It was interesting to see a recent article proclaiming something along these lines: the age of generic, one-size fits all learning is finished! It seemed like the article was simultaneously a tearful salute to the baroque glories of a golden age of elearning courses like Model T Ford cars and a trumpet blast to welcome its replacement: personalised learning, the wondrous future!
But this “era of one-size fits all learning” never existed. As I have mentioned in a previous post, the practice and experience of learning has always been highly personalised. The Socratic method is personalised and that is 2,400 years old. It is just that now our learning technology is catching up. But it’s good to see growing recognition of what we’ve been working on and talking about throughout the year: personalisation is absolutely indispensable.
But what I want to take issue with in this post is a different side to the personalisation debate. This is the idea of implementing a new platform to achieve a personalised approach which does everything, manages everything – formal and informal learning – and also replaces everything. The ‘complete’ solution which is increasingly promoted by vendors in our industry.
There is a pleasing ring to the idea of capturing the “total” of learning with a brand new totalitarian platform to do it.
The only problem is that this ideology is total nonsense. Informal learning cannot be channelled or controlled and it takes place continually in all settings: via email, web browsers, instant messaging tools and, dare I say it, through actual spoken conversations which are not automatically recorded in some system (if they were, they wouldn’t take place in the same way).
The idea that a single system can somehow encompass the infinite array of human experience which constitutes organisational knowledge and learning is, at best, rather arrogant and at worst, a wasteful distraction.
The idea also flies in the face of how and why we actually use technology. A website or an app remains remarkably similar to a hammer or a car. We use technology as a tool to achieve a specific purpose. Even when that purpose is as multifarious as ‘being connected with friends and family’, Facebook’s proposition, it is still quite specific. Most technologies are even more specific: apps for taxis or websites for renting a room. This specificity of purpose goes hand in hand with personalisation – which works best when the goal is clearly defined – and platforms within organisations should be similarly focussed on a goal, an outcome.
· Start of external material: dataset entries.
-- ==== Sys2Proof/Laws/PerInstr.lean ====
section
/-! SUPPORT. The per-instruction family WordWellFormed: the fields of a command's word are well formed, with the
command's opcode (spec/30_encoding.md R71, R73). -/

namespace Sys2Proof.Laws.WordWellFormed

open Sys2Proof

/-- OP of R73. -/
def opcode : Instr → Nat
  | .begin => 1
  | .mshift _ => 2
  | .rdf _ _ => 3
  | .wrf _ _ _ => 4
  | .calrco => 5
  | .calres _ => 6
  | .rstdef => 7
  | .rdenergy => 8

/-- The word of i has well-formed fields, and OP is that of i's row. -/
def Statement (i : Instr) : Prop := i.wellFormed = true ∧ (formatC (encode i)).op = opcode i

/-- The fields of a packed word are the ones put into it. -/
theorem formatC_packC (op : BitVec 4) (a : Addr) (m v : Byte) :
    formatC (packC op a m v) =
      { op := op.toNat, rsv := 0, addr := a.toNat, mask := m.toNat, val := v.toNat } := by
  have h : ∀ x : Word, x = packC op a m v →
      opField x = op ∧ rsvField x = 0 ∧ addrField x = a ∧ maskField x = m ∧ valField x = v := by
    intro x hx
    subst hx
    refine ⟨?_, ?_, ?_, ?_, ?_⟩ <;>
      · apply BitVec.eq_of_getLsbD_eq
        intro i hi
        simp only [opField, rsvField, addrField, maskField, valField, packC, BitVec.getLsbD_extractLsb',
          BitVec.getLsbD_append]
        interval_cases i <;> simp
  obtain ⟨h1, h2, h3, h4, h5⟩ := h _ rfl
  simp [formatC, h1, h2, h3, h4, h5]

theorem begin : Statement .begin := ⟨by decide, by decide⟩

theorem mshift (m : Byte) : Statement (.mshift m) := by
  have := m.isLt
  simp [Statement, Instr.wellFormed, encode, formatC_packC, opcode, FormatC.wellFormed, FormatC.opAssigned,
    FormatC.rsvZero, FormatC.addrFits, FormatC.maskFits, FormatC.valFits, this]

theorem rdf (a : Addr) (m : Byte) : Statement (.rdf a m) := by
  have := a.isLt
  have := m.isLt
  simp [Statement, Instr.wellFormed, encode, formatC_packC, opcode, FormatC.wellFormed, FormatC.opAssigned,
    FormatC.rsvZero, FormatC.addrFits, FormatC.maskFits, FormatC.valFits, *]

theorem wrf (a : Addr) (m v : Byte) : Statement (.wrf a m v) := by
  have := a.isLt
  have := m.isLt
  have := v.isLt
  simp [Statement, Instr.wellFormed, encode, formatC_packC, opcode, FormatC.wellFormed, FormatC.opAssigned,
    FormatC.rsvZero, FormatC.addrFits, FormatC.maskFits, FormatC.valFits, *]

theorem calrco : Statement .calrco := ⟨by decide, by decide⟩

theorem calres (d : BitVec 2) : Statement (.calres d) := by
  unfold Statement; revert d; decide

theorem rstdef : Statement .rstdef := ⟨by decide, by decide⟩

theorem rdenergy : Statement .rdenergy := ⟨by decide, by decide⟩

end Sys2Proof.Laws.WordWellFormed
end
“Engagement” is not a goal, it’s a metric to measure and a means to achieve specific objectives. A system designed to simply achieve “engagement” is basically designed to achieve nothing at all.
So I think that the notion of implementing a complete learning system, motivated by a vision of “engagement” is a 21st century version of the blighted attitude which has afflicted HR-tech for decades.
Of course, this set-up is as profitable for vendors as it is harmful for organisations. If only our customers truly engaged with our product, the sales people cry, truly maximised the potential of our stack, then all their problems would be solved!
But organisations do not have a vested interest in implementing or ‘maximising’ anything that doesn’t suit their operational set-up. And employees? They will continue using the best tool for the job. So when it comes to informal learning, it won’t be the fantabulous new complete learning system which gets used, but existing channels: emails, social networks, water-coolers.
Learning technology providers have a genuine role to play here, I think, but it is very different to all the marketing spin about complete, end-to-end, turnkey, 360 degree (pick your cliché!) solutions.
We are aiming to introduce content and platform solutions that boost performance, either close to or at the point of the need. Increasingly what we see as “elearning” will migrate away from legacy learning management systems (and new “complete” systems designed around the same delusion of “one best place” for learning to happen). Our interventions will take place on enterprise social networks, at virtual and physical meet-ups, on specialised mobile apps and yes, sometimes, on an LMS.
What will tie this together is not a single platform to replace everything – an absurd proposition – but integrated reporting solutions using common standards similar to the xAPI principle.
As for tracking specific acts of informal teaching and learning, I think the idea of recording that kind of discussion amongst people in its entirety is totally unworkable and even counterproductive. People don’t like being snooped on, which is another reason why really crucial acts of informal learning will never go through the systems that supposedly facilitate it.
But what we can track is levels of engagement and competence within organisations, and use this to target and personalise face to face interventions which focus on application and performance. This is the concept of ‘flipped blended learning’ which my colleague Ruth has written about: performance surgery instead of a communications sledgehammer.
Of course, I am not saying that organisations should not purchase new platforms for learning or upgrade existing ones. Legacy systems urgently need to be replaced.
But I am saying that the platform is not a solution in itself, it’s a tool. If you charge into a big LMS project with a heart full of hopes and dreams but only a fuzzy idea of “engagement” and “better reporting” as a goal, don’t expect it to go very well or deliver a return on investment.
A bridge between two existing systems and a decent reporting dashboard may be cheaper, quicker and much more effective.